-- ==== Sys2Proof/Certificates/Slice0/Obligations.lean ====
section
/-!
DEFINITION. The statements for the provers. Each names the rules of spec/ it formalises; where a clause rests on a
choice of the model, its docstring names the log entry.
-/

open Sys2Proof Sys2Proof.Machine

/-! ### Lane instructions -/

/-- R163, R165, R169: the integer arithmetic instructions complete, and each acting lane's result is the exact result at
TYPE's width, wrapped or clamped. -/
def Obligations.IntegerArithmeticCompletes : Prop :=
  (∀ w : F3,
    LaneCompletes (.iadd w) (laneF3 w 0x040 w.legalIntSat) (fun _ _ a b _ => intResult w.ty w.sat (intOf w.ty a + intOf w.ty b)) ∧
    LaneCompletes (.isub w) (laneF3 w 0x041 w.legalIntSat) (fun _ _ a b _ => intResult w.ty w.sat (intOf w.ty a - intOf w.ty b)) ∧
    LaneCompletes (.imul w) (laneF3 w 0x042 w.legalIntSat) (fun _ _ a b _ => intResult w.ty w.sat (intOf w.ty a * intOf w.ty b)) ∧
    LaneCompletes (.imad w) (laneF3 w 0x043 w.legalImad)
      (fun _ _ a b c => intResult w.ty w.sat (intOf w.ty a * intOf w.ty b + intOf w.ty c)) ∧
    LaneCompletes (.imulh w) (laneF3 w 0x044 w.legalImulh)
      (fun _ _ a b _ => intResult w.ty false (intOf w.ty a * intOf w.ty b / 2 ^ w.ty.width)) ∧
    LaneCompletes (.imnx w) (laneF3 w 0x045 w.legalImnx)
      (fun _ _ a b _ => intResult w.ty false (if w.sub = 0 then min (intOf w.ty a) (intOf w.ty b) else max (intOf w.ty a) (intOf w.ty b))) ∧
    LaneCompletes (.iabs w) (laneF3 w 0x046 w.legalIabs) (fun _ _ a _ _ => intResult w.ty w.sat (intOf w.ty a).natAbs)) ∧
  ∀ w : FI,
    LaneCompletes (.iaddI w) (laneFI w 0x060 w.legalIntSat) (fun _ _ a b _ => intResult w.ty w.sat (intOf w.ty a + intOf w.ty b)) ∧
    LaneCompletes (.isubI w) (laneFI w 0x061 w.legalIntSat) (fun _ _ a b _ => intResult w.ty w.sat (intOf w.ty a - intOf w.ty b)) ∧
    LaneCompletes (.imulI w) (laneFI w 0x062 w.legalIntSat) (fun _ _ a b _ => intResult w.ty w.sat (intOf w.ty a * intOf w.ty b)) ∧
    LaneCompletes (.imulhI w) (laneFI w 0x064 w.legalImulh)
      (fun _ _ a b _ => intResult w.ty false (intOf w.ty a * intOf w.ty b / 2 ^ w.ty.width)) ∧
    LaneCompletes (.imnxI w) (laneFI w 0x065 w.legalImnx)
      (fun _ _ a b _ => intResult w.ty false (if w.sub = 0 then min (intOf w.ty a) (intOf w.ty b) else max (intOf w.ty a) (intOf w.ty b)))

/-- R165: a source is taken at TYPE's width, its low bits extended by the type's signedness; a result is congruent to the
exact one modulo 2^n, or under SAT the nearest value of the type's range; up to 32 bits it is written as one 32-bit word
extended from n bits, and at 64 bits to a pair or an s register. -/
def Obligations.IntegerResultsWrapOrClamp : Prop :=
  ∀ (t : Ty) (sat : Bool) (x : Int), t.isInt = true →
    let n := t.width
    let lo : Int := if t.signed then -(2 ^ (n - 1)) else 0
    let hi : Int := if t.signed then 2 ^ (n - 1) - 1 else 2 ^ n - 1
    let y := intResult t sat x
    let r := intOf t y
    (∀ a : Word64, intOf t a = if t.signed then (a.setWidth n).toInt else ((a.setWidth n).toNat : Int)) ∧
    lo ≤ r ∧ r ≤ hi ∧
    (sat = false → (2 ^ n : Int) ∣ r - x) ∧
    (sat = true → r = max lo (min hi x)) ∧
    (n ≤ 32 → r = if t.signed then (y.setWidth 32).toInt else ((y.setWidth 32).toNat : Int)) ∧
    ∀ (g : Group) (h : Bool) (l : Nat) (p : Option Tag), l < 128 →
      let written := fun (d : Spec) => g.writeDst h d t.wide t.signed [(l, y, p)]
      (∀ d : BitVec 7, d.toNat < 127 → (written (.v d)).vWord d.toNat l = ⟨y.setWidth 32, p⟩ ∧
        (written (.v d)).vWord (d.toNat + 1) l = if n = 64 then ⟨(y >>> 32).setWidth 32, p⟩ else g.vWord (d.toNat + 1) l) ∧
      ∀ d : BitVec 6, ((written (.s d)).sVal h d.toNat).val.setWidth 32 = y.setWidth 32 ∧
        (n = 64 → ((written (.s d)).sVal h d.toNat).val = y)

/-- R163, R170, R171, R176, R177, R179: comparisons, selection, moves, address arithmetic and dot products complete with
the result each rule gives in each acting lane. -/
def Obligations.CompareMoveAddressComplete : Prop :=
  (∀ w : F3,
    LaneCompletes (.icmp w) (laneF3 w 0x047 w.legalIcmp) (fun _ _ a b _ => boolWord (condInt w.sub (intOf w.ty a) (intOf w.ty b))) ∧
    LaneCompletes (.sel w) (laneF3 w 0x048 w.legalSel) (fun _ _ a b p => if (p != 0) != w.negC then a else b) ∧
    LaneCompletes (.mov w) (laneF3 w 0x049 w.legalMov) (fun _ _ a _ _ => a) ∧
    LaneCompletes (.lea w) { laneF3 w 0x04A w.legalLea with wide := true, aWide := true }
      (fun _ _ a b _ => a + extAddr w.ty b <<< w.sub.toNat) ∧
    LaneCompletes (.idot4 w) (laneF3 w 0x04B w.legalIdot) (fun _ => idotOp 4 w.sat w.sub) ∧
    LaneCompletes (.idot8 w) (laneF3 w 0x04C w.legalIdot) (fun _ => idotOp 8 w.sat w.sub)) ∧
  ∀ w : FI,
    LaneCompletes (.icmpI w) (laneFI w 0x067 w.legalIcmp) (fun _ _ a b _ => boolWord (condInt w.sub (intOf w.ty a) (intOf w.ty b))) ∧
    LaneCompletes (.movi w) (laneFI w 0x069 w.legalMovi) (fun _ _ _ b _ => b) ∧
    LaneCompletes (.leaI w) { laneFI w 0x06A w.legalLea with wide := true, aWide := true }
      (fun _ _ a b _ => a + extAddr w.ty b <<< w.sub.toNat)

************

What is expected: Using the entries above, return exactly the lines from the line with "congruent to the" to the line with "t.isInt = true →", counting both of those lines.

Task result:
/-- R165: a source is taken at TYPE's width, its low bits extended by the type's signedness; a result is congruent to the
exact one modulo 2^n, or under SAT the nearest value of the type's range; up to 32 bits it is written as one 32-bit word
extended from n bits, and at 64 bits to a pair or an s register. -/
def Obligations.IntegerResultsWrapOrClamp : Prop :=
  ∀ (t : Ty) (sat : Bool) (x : Int), t.isInt = true →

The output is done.